The rule also iterates specific safeguards against driver harassment via ELDs as well as hardware specs and details about the required supporting documentations that each truck driver must continue to keep even after the mandate is in place. It is estimated by the FMCSA that this new regulation will save the trucking industry approximately $1 billion each year, almost exclusively thanks to the time and money saved not having to do paperwork anymore. The administration also believes it will make truck driving safer for everyone involved.
The specific details of the ELD mandate require that all truck drivers operating a vehicle dated 2000 or newer keep records of duty status. This does not apply to drivers who keep records of duty status in eight or fewer out of every 30 working days, drivers who operate in a drive-away and tow-away capacity, or any truck driver operating a vehicle with a model year older than the year 2000. ELD devices must be installed and in use no later than December 16, 2017.

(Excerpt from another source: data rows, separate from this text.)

/-- A Commit that passes its owner's tests puts the pending copy in force, removes it and records the commit (R182); for the tables whose
commit has no further effect, that is all it changes. The Roles commit keeps the silence counts of the fire panel stations still named
(R173); the Plane commit renews the slides whose station changed, clears the withheld marks, computes the arc starts and the feasibility
record afresh, and tests the chain (R81, R84, R88, R101, R112, R116; in what order, log 37; that a park set
which grows in Parked is followed by R88 and R110, log 69; that a stopped travel timer is 0, log 70; that a removed Open takes its move ordered with
it is the model's inference, log 24); the Floor Shutter commit renews the shutters and ends the Complete sequences (R127; what an ended
sequence keeps is log 45); the Post commit renews, disables and enables the posts (R138; the counters it keeps are log 46, the
post that is moved and disabled at once log 47, the stopped play deadline log 53, pre-empt wanted log 64, a halt of an order whose result
is discarded already log 41); the Closing Schedule commit sets the pointer afresh (R167). The Chain Parameters commit is
ChainCommitForgetsThePosition, which says what the feasibility record holds. -/
def Obligations.CommitPutsTheCopyInForce : Prop :=
  ∀ (c : Ctx) (id : Nat) (new : Table) (s : State), s.part.claim = some c.source → isTable id = true →
    s.part.copies.getD (id - 1) none = some new → s.part.commitTest id new = none →
    let p := s.part
    let put : Part := { p with
      tables := p.tables.set (id - 1) new
      copies := p.copies.set (id - 1) none
      committed := p.committed.set (id - 1) true }
    let drops := fun (r : RecordId) (t : Part) => ∀ o ∈ t.orders, o.record ≠ r
    let deafens := fun (renewed : RecordId → Prop) (t : Part) => ∀ ch ∈ channelNumbers,
      ((p.channel ch).state ≠ .idle ∧ renewed (p.channel ch).record → t.channel ch = { p.channel ch with deaf := true }) ∧
      (¬((p.channel ch).state ≠ .idle ∧ renewed (p.channel ch).record) → t.channel ch = p.channel ch)
    Gives (.commit c id) s fun t =>
      t.tables = put.tables ∧ t.copies = put.copies ∧ t.committed = put.committed ∧
      (id ∈ [1, 2, 7, 9, 10, 12, 13, 14] → t.steady = put.steady) ∧
      (id = 3 → p.tables.length = 14 → t.steady = ({ put with
        fire := { p.fire with panels := p.fire.panels.filter fun x => x.1 ∈ rolesEntry new 2 } } : Part).steady) ∧
      (id = 5 → p.tables.length = 14 → p.slides.length = 16 → p.channels.length = 12 →
        let moved := fun k => (planeEntryOf new k).station ≠ (p.plane k).station
        let off := fun k => (p.plane k).enabled = true ∧ (planeEntryOf new k).enabled = false
        let plain := fun r : SlideRecord => { r.withoutClose with moveAt := 0 }
        t.chainFollowsPlanes p ∧ (t.wantedSet = p.wantedSet → t.withheld = []) ∧
        (∀ k ∈ planeNumbers,
          ((planeEntryOf new k).station = 0 → (p.plane k).station ≠ 0 → t.slide k = none ∧ drops (.slide k) t) ∧
          ((planeEntryOf new k).station ≠ 0 → moved k → (t.slide k).map plain = some {} ∧ drops (.slide k) t) ∧
          (¬moved k → off k → drops (.slide k) t ∧ (t.slide k).map plain =
            (p.slide k).map (if (p.pendingOrder (.slide k)).isSome then fun r => plain { r with move := none } else plain)) ∧
          (¬moved k → ¬off k → (t.slide k).map plain = (p.slide k).map plain)) ∧
        deafens (fun r => ∃ k ∈ planeNumbers, moved k ∧ r = .slide k) t ∧
        (∀ cp ∈ p.chainParams, ∀ k ∈ planeNumbers, recordAt t.park.arcStarts k =
          if (planeEntryOf new k).station ≠ 0 then
            some (((planeEntryOf new k).coordinate - cp.pitch + cp.margin : Int) % cp.pitch).toNat
          else none) ∧
        t.park.feasibility = put.refreshPark.park.feasibility ∧
        ({ t with channels := p.channels } : Part).offSlides = put.offSlides) ∧
      (id = 6 → p.tables.length = 14 → p.shutters.length = 24 → p.channels.length = 12 →
        let moved := fun k => (shutterEntryOf new k).station ≠ (p.shutter k).station
        (∀ k ∈ shutterNumbers,
          (moved k → t.shutterRec k = (if (shutterEntryOf new k).station ≠ 0 then some {} else none) ∧ drops (.shutter k) t) ∧
          (¬moved k → t.shutterRec k = p.shutterRec k ∧ t.pendingOrder (.shutter k) = p.pendingOrder (.shutter k))) ∧
        t.sequences = p.sequences.map (fun x => if x.state = .complete then {} else x) ∧
        deafens (fun r => ∃ k ∈ shutterNumbers, moved k ∧ r = .shutter k) t ∧ t.faults = p.faults ∧
        ({ t with channels := p.channels } : Part).offShutters = put.offShutters) ∧
      (id = 8 → p.tables.length = 14 → p.posts.length = 16 → p.channels.length = 12 →
        t.postCounts = p.postCounts ∧ t.faults = p.faults ∧ t.offPosts = put.offPosts ∧
        ∀ k ∈ postNumbers,
          let a := p.postEntry k
          let b := postEntryOf new k
          let quiet := fun held : Bool => ∀ ch ∈ channelNumbers, (p.channel ch).state ≠ .idle → (p.channel ch).record = .post k →
            (t.channel ch).deaf = true ∧ (held = true → (p.channel ch).order ≠ .haltPlay →
              (t.channel ch).state = .halting ∨ (t.channel ch).state = .idle ∧ (t.channel ch).result = some .halted)
          (b.station = 0 → a.station ≠ 0 → t.post k = none ∧ drops (.post k) t ∧ quiet false) ∧
          (b.station = 0 → a.station = 0 → t.post k = p.post k) ∧
          (b.station ≠ 0 → a.station = 0 → t.post k = some { state := if b.flagEnabled then .unknown else .disabled }) ∧
          (b.station ≠ 0 → a.station ≠ 0 → a.station ≠ b.station → drops (.post k) t ∧ quiet false ∧
            t.post k = (p.post k).map fun r =>
              { r.without .discarded with
                state := if b.flagEnabled then .unknown else .disabled, silence := 0, heard := false, lastTest := none }) ∧
          (b.station ≠ 0 → a.station = b.station → a.flagEnabled = b.flagEnabled → t.post k = p.post k) ∧
          (b.station ≠ 0 → a.station = b.station → a.flagEnabled = true → b.flagEnabled = false → drops (.post k) t ∧ quiet true ∧
            t.post k = (p.post k).map fun r =>
              { r.without .discarded with
                state := .disabled, queue := []
                lastTest := if ((r.current.toList ++ r.queue).any fun it : Item => it.source = ItemSource.test) then some .discarded
                  else r.lastTest }) ∧
          (b.station ≠ 0 → a.station = b.station → a.flagEnabled = false → b.flagEnabled = true → ∀ r ∈ p.post k,
            let onHand := r.heard = true ∧ r.silence < 50
            (¬onHand → t.post k = some { r with state := .unknown, silence := 0 }) ∧
            (onHand → r.current = none → r.queue = [] → t.post k = some { r with state := .idle }) ∧
            (onHand → r.current = none → ∀ it rest, r.queue = it :: rest → ∀ x ∈ p.lookUp it,
              t.post k = some { r with
                state := .idle, queue := rest, current := some it, phase := .pending, lookup := some x.1 } ∧
              t.pendingOrder (.post k) = some (put.playOrder k it x.2)))) ∧
      (id = 11 → t.pointsAfresh ∧ ({ t with day := { t.day with pointer := p.day.pointer } } : Part).steady = put.steady)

ELDs meeting the minimum standards mandated in the new rule will not be used to track a driver or vehicle in real-time, nor will they be required to include driver-carrier communication capabilities. They must, however, be capable of automatically recording the date, time, location information, number of engine hours, vehicle miles and identification of the driver using the device. Additionally, each ELD must sync with the engine of its vehicle to capture engine on and off time.
Compliant devices must also be capable of transferring data on-demand during any roadside inspections. Lastly, the rule requires that ELDs “present a graph grid of a driver’s daily duty status changes,” either on the actual units themselves or in printouts.
While drivers using ELDs will no longer be required to maintain paper logs, they must still maintain a maximum of eight supporting documents (either paper or electronic) for every 24-hour period that involves on-duty time. These supporting documents must be submitted to the truck driving carrier within 13 days of their receipt, and carriers must retain them, along with duty status records, for a period of six months.
Supporting documentation includes:
- Bills of lading
- Documents showing trip origin and destination
- Dispatch records
- Trip records (or similar)
- Expense receipts
- Electronic mobile communication records sent via fleet management systems
- Payroll records
- Settlement sheets (or similar documents showing what/how a truck driver was paid)
Protection Against Driver Harassment
A similar mandate slated for a 2012 implementation was tossed out of court due to its lack of protection against the potential use of the devices to harass drivers. As a result, the FMCSA’s new rule specifies that it is illegal for truck driving carriers to use the devices in this manner. It specifically addresses any action against a truck driver that a carrier “knew or should have known” would have interrupted the driver’s off-duty time. Punishment for such an offense includes hefty fines. There is a system in place that drivers can use to report abuse of this rule.